Disclosure will stop being optional public relations. Once a few top labs publish training summaries that are specific, legible, and defensible, buyers will demand the same from everyone. Black box providers will look dated and risky, even if their raw performance remains high.

These shifts ripple into strategy. Model providers that invest early in authenticity graphs will enter partnerships that closed doors to black box competitors. Enterprises will start to view provenance coverage as a control surface, similar to service level objectives. And independent creators will have a more durable path to participate and get paid.

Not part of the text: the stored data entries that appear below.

/-- Units whose groups are all placed are no longer unplaced (R419). -/
def State.settleUnits (s : State) (tid : Nat) : State :=
  let placed := fun (t : Task) (u : Nat) =>
    (s.groups.filter fun g => g.task = tid && !g.fromBin && g.unit = u).length = t.lrec.unitSize
  s.onTask tid fun t => { t with units := t.units.filter fun u => !placed t u }

/-- Place a planned unit. -/
def State.placePlan (s : State) (t : Task) (plan : List Claim) : State :=
  (plan.foldl (fun u c => u.placeGroup t c) s).settleUnits t.tid

/-- Words j of a record, and 0 beyond (R392). -/
def recordRow (rs : List (List Word)) (j : Nat) : Row := rowOf fun l => ((rs[l]?).getD []).getD j 0

/-- The sheaf of a closed set (R392). -/
def Task.binSheaf (t : Task) (e : NodeEntry) (node uid gid : Nat) (x : BinSet) : Sheaf :=
  let c := x.records.length
  let h := t.newSheaf uid gid 0 x.number e.entry e.fn e.ver e.budget e.prio (maskOf fun i => i < c) x.scope
  let vs := (List.range 8).foldl (fun (r : Regs) j => r.put (1 + j) (recordRow x.records j)) h.regs
  { h with regs := (vs.setS 3 (BitVec.ofNat 64 node)).setS 4 (BitVec.ofNat 64 c), fromBin := true }

/-- Needs of the group of a node's sheaf (R390, R392, R382). -/
def Task.nodeNeed (t : Task) (e : NodeEntry) : Need :=
  { len := padUp e.spad, budget := e.budget, sheaves := 1, barriers := t.lrec.barriers, tiles := 0, paced := none }

/-- Place the group of a closed set. -/
def State.placeSet (s : State) (t : Task) (e : NodeEntry) (node : Nat) (x : BinSet) (c : Claim) : State :=
  let gid := s.fresh + 1
  let g : Group := { t.newGroup gid c with gi := Vector.replicate 7 0, unit := 0, tiles := [], fromBin := true, prio := e.prio }
  let s1 := { s with fresh := s.fresh + 2, groups := s.groups ++ [g] }
  let s2 := s1.clearRange t.tag (spadKey c.core c.base) c.need.len
  s2.addSheaves [t.binSheaf e node (gid + 1) gid x] c.core

/-! ### What a save area holds of a sheaf (R451, R453, R291)

The group state stays in State's own fields while it is saved (LOG 26); these are the bytes of its records. -/

/-- The request word (R438). -/
def Sheaf.requestWord (h : Sheaf) : DWord :=
  match h.request with
  | none => 0
  | some r => 1#1 ++ BitVec.ofBool r.firmware ++ 0#46 ++ BitVec.ofNat 8 r.budget ++ 0#5 ++ r.ver

/-- The bytes of a register file: register j, lane i at 256 j + 4 i. -/
def fileBytes (rows : List Row) : List Byte := rows.flatMap fun r => (List.range 64).flatMap fun i => leBytes 4 (laneOf r i).toNat

/-- Groups left in the window of loop record k (R451), of the last loop that had it: 0 when it opened none or it is spent. -/
def Sheaf.loopWindow (h : Sheaf) (k : Nat) : Nat :=
  ((h.windows.reverse.find? fun w => w.acc.any (·.2 = k)).map Window.rem).getD 0

/-- The header of a sheaf's context record (R451). -/
def State.recordHeader (s : State) (h : Sheaf) : List Byte :=
  let r := h.regs
  let w := fun (k : Nat) (x : Nat) => leBytes k x
  let q := fun {n : Nat} (x : BitVec n) => leBytes 8 x.toNat
  let flags : BitVec 32 :=
    0#23 ++ h.hidMode ++ BitVec.ofBool (h.parked ≠ []) ++ BitVec.ofBool h.wait.isSome ++ BitVec.ofBool h.contF ++ BitVec.ofBool h.hnd
  let t := s.task h.task
  w 4 h.pc.toNat ++ w 4 flags.toNat ++ q r.em ++ r.k.toList.flatMap q ++ q r.mode ++ q h.fpflags ++
  w 4 h.trpc.toNat ++ w 4 h.trnext.toNat ++ q h.trmask ++ q h.traux ++
  w 1 h.trcause.toNat ++ w 1 0 ++ w 2 h.rpidx.toNat ++ w 1 (h.loopWindow 0 + 16 * h.loopWindow 1) ++ w 3 0 ++
  q h.trbase ++ q h.trem ++ h.tsc.toList.flatMap q ++ w 8 (((s.group h.group).map Group.step).getD 0) ++
  w 2 h.scope.toNat ++ w 2 h.baseScope.toNat ++ w 1 h.budget ++ w 1 h.prio.toNat ++ w 2 0 ++
  w 4 h.ver.toNat ++ w 4 h.late.toNat ++ q h.cpyq ++ q h.requestWord ++ w 4 h.quant.toNat ++ w 4 h.sheafNo.toNat ++
  w 1 (if h.fromBin then 1 else 0) ++ w 1 h.replays.length ++ w 6 0 ++ w 8 ((t.map Task.recVA).getD 0) ++ w 16 0

/-- The context record of a sheaf: 3,840 + 256 × %budget bytes (R451). -/
def State.contextRecord (s : State) (h : Sheaf) : List Byte :=
  s.recordHeader h ++ ((List.range 64).flatMap fun k => leBytes 8 (h.regs.getS (BitVec.ofNat 6 k)).toNat) ++
  fileBytes h.regs.o.toList ++ fileBytes h.regs.w.toList ++ fileBytes (h.regs.v.toList.take h.budget)

/-- An entry of the lookahead window block: V, REM, SHAPE, DLV and REG (R453). -/
def Sheaf.windowEntry (h : Sheaf) (w : Window) : BitVec 32 :=
  let shape := if w.regs.length = 4 then 2 else if w.regs.length = 2 then 1 else 0
  let waits := (h.loads ++ h.replays).any fun l => l.dest.any fun d => w.regs.contains d.1
  1#1 ++ BitVec.ofNat 4 w.rem ++ BitVec.ofNat 2 shape ++ BitVec.ofBool (!waits) ++ BitVec.ofNat 7 (w.regs.headD 0) ++ 0#17

/-- The lookahead window block: the open windows of loads and returning atomics, oldest first, in 16 entries (R453). -/
def Sheaf.windowBlock (h : Sheaf) : List Byte :=
  let ws := (h.windows.filter fun w => w.rem ≠ 0 && w.acc.isNone).map h.windowEntry
  ((ws ++ List.replicate 16 (0 : BitVec 32)).take 16).flatMap fun e => leBytes 4 e.toNat

/-- A loop's record in the matrix state (R291). -/
def Loop.bytes (l : Loop) : List Byte :=
  let last : DWord := 0#22 ++ l.exc ++ l.mode ++ 1#1 ++ BitVec.ofNat 7 l.d ++ BitVec.ofNat 16 l.nextK
  [l.cfg, l.a0, l.a1, l.b0, l.b1, last].flatMap fun x => leBytes 8 x.toNat

/-- A scale latch's tag, and its 64 scales (R291). -/
def ScaleLatch.tag (x : ScaleLatch) : BitVec 16 := BitVec.ofBool x.valid ++ BitVec.ofBool x.recent ++ 0#7 ++ BitVec.ofNat 7 x.vd
def ScaleLatch.bytes (x : ScaleLatch) : List Byte := (x.rows ++ List.replicate 32 0).take 32 ++ (x.cols ++ List.replicate 32 0).take 32

/-- A sheaf's matrix state, 240 bytes (R291). -/
def Sheaf.matrixState (h : Sheaf) : List Byte :=
  let record := fun (k : Nat) => ((h.loops.find? (·.slot = k)).map Loop.bytes).getD (List.replicate 48 0)
  leBytes 8 h.mcfg.toNat ++ leBytes 8 (h.latches[1].tag ++ h.latches[0].tag).toNat ++ h.latches[0].bytes ++ h.latches[1].bytes ++
  record 0 ++ record 1

/-! ### Saving and restoring a group -/

/-- Move a range of bytes and descriptors to a place where nothing is listed. -/
def State.moveRange (s : State) (src dst len : Nat) : State :=
  let hit := fun (k : Nat) => src ≤ k && k < src + len
  { s with
    mem := (s.mem.filter fun c => hit c.1).foldl (fun m c => writeByte m (c.1 - src + dst) c.2) (s.mem.filter fun c => !hit c.1)
    lines := (s.lines.filter fun c => hit c.1).foldl (fun l c => storeWrite lineDefault l (c.1 - src + dst) c.2)
      (s.lines.filter fun c => !hit c.1)
    badLines := s.badLines.map fun k => if hit k then k - src + dst else k }

/-- A key that moves with a range. -/
def moveKey (src dst len k : Nat) : Nat := if src ≤ k && k < src + len then k - src + dst else k

/-- A copy request follows the scratchpad it names (R164, R454). -/
def CopyReq.move (src dst len : Nat) (r : CopyReq) : CopyReq :=
  { r with src := moveKey src dst len r.src, dst := moveKey src dst len r.dst }

/-- So do the requests of a CPY. -/
def Cpy.move (src dst len : Nat) (c : Cpy) : Cpy := { c with reqs := c.reqs.map (·.move src dst len) }

/-- A buffered write follows the scratchpad it names. -/
def BufWrite.move (src dst len : Nat) : BufWrite → BufWrite
  | .bytes va k bs w x => .bytes va (moveKey src dst len k) bs w x
  | .desc va k v x => .desc va (moveKey src dst len k) v x
  | .batch n => .batch n

/-- What a sheaf holds that names a range follows it. -/
def Sheaf.move (src dst len : Nat) (h : Sheaf) : Sheaf :=
  { h with
    openCpys := h.openCpys.map (·.move src dst len)
    batches := h.batches.map fun b => { b with cpys := b.cpys.map (·.move src dst len) }
    buf := h.buf.map (·.move src dst len) }

/-- A scoreboard entry follows its range: core and offsets (R197). -/
def SbEntry.move (src dst len : Nat) (e : SbEntry) : SbEntry :=
  let k := spadKey e.core e.lo
  if src ≤ k && k < src + len then
    let j := keyCore (k - src + dst)
    { e with core := j.1, lo := j.2, hi := j.2 + (e.hi - e.lo) }
  else e

/-- Move a group's scratchpad and everything that names it. -/
def State.moveSpad (s : State) (src dst len : Nat) : State :=
  if len = 0 then s
  else
    let t := (s.moveRange src dst len).mapSheaves (·.move src dst len)
    { t with scoreboard := t.scoreboard.map (·.move src dst len) }

/-- Drain a sheaf at its pre-emption point (R450): device and scratchpad loads deliver, host and peer loads become replay
records (R136), a wait is issued again. -/
def Sheaf.save (h : Sheaf) : Sheaf :=
  let far := h.loads.filter (·.remote)
  let g := ({ h with loads := h.loads.filter (!·.remote) }).deliverAll
  { g with replays := g.replays ++ far, saved := true, coreHalt := false }

/-- A returning atomic of the sheaf is parked, or deferred to its commit, and the drain waits (R450, R455); or its handler is about to
be entered, which comes first (R456). -/
def State.drainWaits (s : State) (h : Sheaf) : Bool :=
  h.loads.any (·.waits ≠ 0) || h.entering.isSome ||
    s.parking.any fun w => w.by h.uid && w.ops.any fun o => match o with | .atom _ _ _ (some _) _ _ => true | _ => false

/-- Lines in error in a range of keys. -/
def State.badIn (s : State) (lo len : Nat) : List Nat := s.badLines.filter fun k => lo ≤ k && k < lo + len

Do not wait for a subpoena to find your sources

There is a deeper reason to treat training transparency as an epistemic reset. Models are not only tools. They are institutions of knowledge. Institutions earn authority by showing their work. Scientists publish methods and data. Journalists cite sources and documents. Courts maintain records. If models want a seat at that table, they must do the same.

The new rules force the first step. The winning labs will take the next ones voluntarily. They will ship authenticity graphs that withstand adversarial review. They will license corpora that resonate with the tasks their customers care about and will explain why. They will partner with creators and institutions to build data cooperatives that elevate both accuracy and legitimacy.

Most of all, they will design products that let users see knowledge as a path, not a magic trick. That is the shift from size to sources. It is also the bridge to a healthier ecosystem where consent, compensation, and reliability are not afterthoughts. If you are building that future, keep your policy stack, your distribution strategy, and your provenance story aligned. Our earlier arguments on the invisible policy stack remain a useful map for that alignment.

The bet is straightforward. A model that can name its diet will learn faster, face fewer roadblocks, and earn more trust. In a market where the hardest problems are not solved by scale alone, that is the edge that compounds.